WORK TASK:
Would you return, word for word, the lines of the data below from the line with "s.syncObject a sc.val (if d = 0 then .read else .write)" through the line with "else s.bypass va spa 8 (fun s =>", and no others?

:: EXTRACTED MATERIAL ::

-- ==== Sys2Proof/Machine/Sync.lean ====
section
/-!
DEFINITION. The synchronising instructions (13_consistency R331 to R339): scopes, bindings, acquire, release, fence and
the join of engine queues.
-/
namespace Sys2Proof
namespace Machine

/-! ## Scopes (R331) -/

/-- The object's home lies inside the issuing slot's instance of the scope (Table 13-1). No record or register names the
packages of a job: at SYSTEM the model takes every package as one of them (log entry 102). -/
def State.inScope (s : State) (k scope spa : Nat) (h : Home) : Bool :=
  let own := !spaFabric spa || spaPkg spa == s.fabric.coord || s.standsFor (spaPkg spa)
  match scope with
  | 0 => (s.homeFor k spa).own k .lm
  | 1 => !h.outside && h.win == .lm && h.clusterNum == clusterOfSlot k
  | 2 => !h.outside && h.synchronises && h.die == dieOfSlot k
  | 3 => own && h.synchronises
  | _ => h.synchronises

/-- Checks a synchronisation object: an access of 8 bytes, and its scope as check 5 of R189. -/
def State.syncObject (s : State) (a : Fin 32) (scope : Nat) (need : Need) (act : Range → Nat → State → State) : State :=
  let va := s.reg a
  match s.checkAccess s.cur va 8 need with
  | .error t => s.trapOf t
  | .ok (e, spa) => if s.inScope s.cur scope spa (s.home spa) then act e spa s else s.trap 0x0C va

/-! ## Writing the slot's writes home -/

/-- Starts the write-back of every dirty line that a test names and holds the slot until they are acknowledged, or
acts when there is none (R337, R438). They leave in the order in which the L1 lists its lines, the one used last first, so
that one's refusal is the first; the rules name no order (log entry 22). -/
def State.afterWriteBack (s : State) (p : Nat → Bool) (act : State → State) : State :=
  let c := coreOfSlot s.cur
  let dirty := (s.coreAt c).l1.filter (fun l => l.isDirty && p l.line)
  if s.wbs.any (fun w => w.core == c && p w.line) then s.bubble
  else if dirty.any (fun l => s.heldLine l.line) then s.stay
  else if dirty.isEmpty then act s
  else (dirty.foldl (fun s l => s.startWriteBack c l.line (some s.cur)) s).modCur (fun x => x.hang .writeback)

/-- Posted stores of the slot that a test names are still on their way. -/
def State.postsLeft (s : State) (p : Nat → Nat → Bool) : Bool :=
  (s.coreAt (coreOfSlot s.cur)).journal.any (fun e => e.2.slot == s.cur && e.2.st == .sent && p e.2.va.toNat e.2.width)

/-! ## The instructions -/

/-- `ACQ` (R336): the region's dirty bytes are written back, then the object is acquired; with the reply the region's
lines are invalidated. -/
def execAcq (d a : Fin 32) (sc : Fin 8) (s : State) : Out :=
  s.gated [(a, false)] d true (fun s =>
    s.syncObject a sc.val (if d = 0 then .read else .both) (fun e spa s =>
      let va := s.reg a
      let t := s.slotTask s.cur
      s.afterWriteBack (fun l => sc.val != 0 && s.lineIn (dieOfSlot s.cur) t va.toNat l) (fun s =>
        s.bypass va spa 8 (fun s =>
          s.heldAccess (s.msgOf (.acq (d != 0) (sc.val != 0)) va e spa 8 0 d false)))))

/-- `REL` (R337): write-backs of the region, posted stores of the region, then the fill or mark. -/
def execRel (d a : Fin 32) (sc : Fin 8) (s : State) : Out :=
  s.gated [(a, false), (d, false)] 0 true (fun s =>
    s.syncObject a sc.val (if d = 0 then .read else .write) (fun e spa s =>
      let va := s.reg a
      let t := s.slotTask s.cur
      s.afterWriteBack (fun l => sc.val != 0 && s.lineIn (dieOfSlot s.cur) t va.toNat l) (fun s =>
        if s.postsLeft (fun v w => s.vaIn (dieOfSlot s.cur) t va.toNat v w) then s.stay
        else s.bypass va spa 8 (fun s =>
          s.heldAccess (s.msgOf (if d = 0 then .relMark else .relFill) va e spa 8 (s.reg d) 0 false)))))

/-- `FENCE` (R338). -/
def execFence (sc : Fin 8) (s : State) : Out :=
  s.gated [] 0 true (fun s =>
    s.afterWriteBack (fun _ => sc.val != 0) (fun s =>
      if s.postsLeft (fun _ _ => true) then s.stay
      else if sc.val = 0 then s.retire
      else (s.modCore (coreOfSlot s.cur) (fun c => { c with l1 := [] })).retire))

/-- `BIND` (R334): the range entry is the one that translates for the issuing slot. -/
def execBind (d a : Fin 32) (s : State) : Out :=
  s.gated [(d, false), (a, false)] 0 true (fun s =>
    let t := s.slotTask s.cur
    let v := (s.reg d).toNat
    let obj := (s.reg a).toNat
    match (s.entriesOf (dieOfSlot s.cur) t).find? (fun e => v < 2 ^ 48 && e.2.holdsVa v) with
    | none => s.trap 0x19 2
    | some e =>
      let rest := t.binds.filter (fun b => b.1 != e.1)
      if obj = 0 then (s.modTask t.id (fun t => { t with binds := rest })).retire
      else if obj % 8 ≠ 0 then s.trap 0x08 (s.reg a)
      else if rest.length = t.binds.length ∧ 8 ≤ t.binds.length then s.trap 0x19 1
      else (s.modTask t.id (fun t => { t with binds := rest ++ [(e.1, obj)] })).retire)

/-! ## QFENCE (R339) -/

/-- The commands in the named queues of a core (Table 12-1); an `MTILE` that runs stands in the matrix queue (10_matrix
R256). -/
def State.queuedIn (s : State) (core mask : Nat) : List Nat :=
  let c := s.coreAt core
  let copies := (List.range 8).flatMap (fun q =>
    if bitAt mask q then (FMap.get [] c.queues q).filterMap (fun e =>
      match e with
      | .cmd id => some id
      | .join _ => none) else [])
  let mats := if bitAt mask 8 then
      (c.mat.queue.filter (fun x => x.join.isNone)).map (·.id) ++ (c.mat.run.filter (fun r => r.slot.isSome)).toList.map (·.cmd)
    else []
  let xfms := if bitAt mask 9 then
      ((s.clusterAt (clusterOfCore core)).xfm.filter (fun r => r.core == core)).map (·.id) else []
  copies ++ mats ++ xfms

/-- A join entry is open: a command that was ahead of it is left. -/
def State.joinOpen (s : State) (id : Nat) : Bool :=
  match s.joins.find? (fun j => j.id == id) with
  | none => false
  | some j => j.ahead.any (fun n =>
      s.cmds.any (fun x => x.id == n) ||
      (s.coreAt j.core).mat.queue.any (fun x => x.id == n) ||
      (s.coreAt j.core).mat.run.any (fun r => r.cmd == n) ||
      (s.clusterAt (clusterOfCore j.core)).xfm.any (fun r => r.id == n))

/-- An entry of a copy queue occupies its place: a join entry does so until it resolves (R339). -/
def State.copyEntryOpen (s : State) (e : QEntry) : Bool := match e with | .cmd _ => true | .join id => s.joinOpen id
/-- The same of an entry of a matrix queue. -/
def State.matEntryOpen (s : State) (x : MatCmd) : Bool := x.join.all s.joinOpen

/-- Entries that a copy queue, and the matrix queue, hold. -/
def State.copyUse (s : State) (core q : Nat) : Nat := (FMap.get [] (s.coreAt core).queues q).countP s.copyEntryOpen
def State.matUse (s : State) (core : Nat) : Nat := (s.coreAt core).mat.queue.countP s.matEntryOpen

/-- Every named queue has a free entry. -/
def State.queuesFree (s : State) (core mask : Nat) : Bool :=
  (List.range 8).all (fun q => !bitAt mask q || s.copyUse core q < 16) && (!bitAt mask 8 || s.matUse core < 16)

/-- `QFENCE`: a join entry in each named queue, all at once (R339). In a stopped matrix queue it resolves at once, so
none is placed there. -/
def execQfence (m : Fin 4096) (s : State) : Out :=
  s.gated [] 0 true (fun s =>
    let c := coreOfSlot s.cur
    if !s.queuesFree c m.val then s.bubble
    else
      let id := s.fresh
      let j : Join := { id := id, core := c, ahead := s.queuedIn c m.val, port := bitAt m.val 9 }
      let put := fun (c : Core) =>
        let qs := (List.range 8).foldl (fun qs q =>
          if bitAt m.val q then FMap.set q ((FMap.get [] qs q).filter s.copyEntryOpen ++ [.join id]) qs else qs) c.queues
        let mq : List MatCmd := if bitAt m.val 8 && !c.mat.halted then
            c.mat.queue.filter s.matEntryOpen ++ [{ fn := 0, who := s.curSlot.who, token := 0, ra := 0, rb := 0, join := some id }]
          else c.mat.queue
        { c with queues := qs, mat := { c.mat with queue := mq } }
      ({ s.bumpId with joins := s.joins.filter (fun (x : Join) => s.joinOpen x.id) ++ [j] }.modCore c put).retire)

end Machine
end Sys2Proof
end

:::

EXERCISE ANSWER:
    s.syncObject a sc.val (if d = 0 then .read else .write) (fun e spa s =>
      let va := s.reg a
      let t := s.slotTask s.cur
      s.afterWriteBack (fun l => sc.val != 0 && s.lineIn (dieOfSlot s.cur) t va.toNat l) (fun s =>
        if s.postsLeft (fun v w => s.vaIn (dieOfSlot s.cur) t va.toNat v w) then s.stay
        else s.bypass va spa 8 (fun s =>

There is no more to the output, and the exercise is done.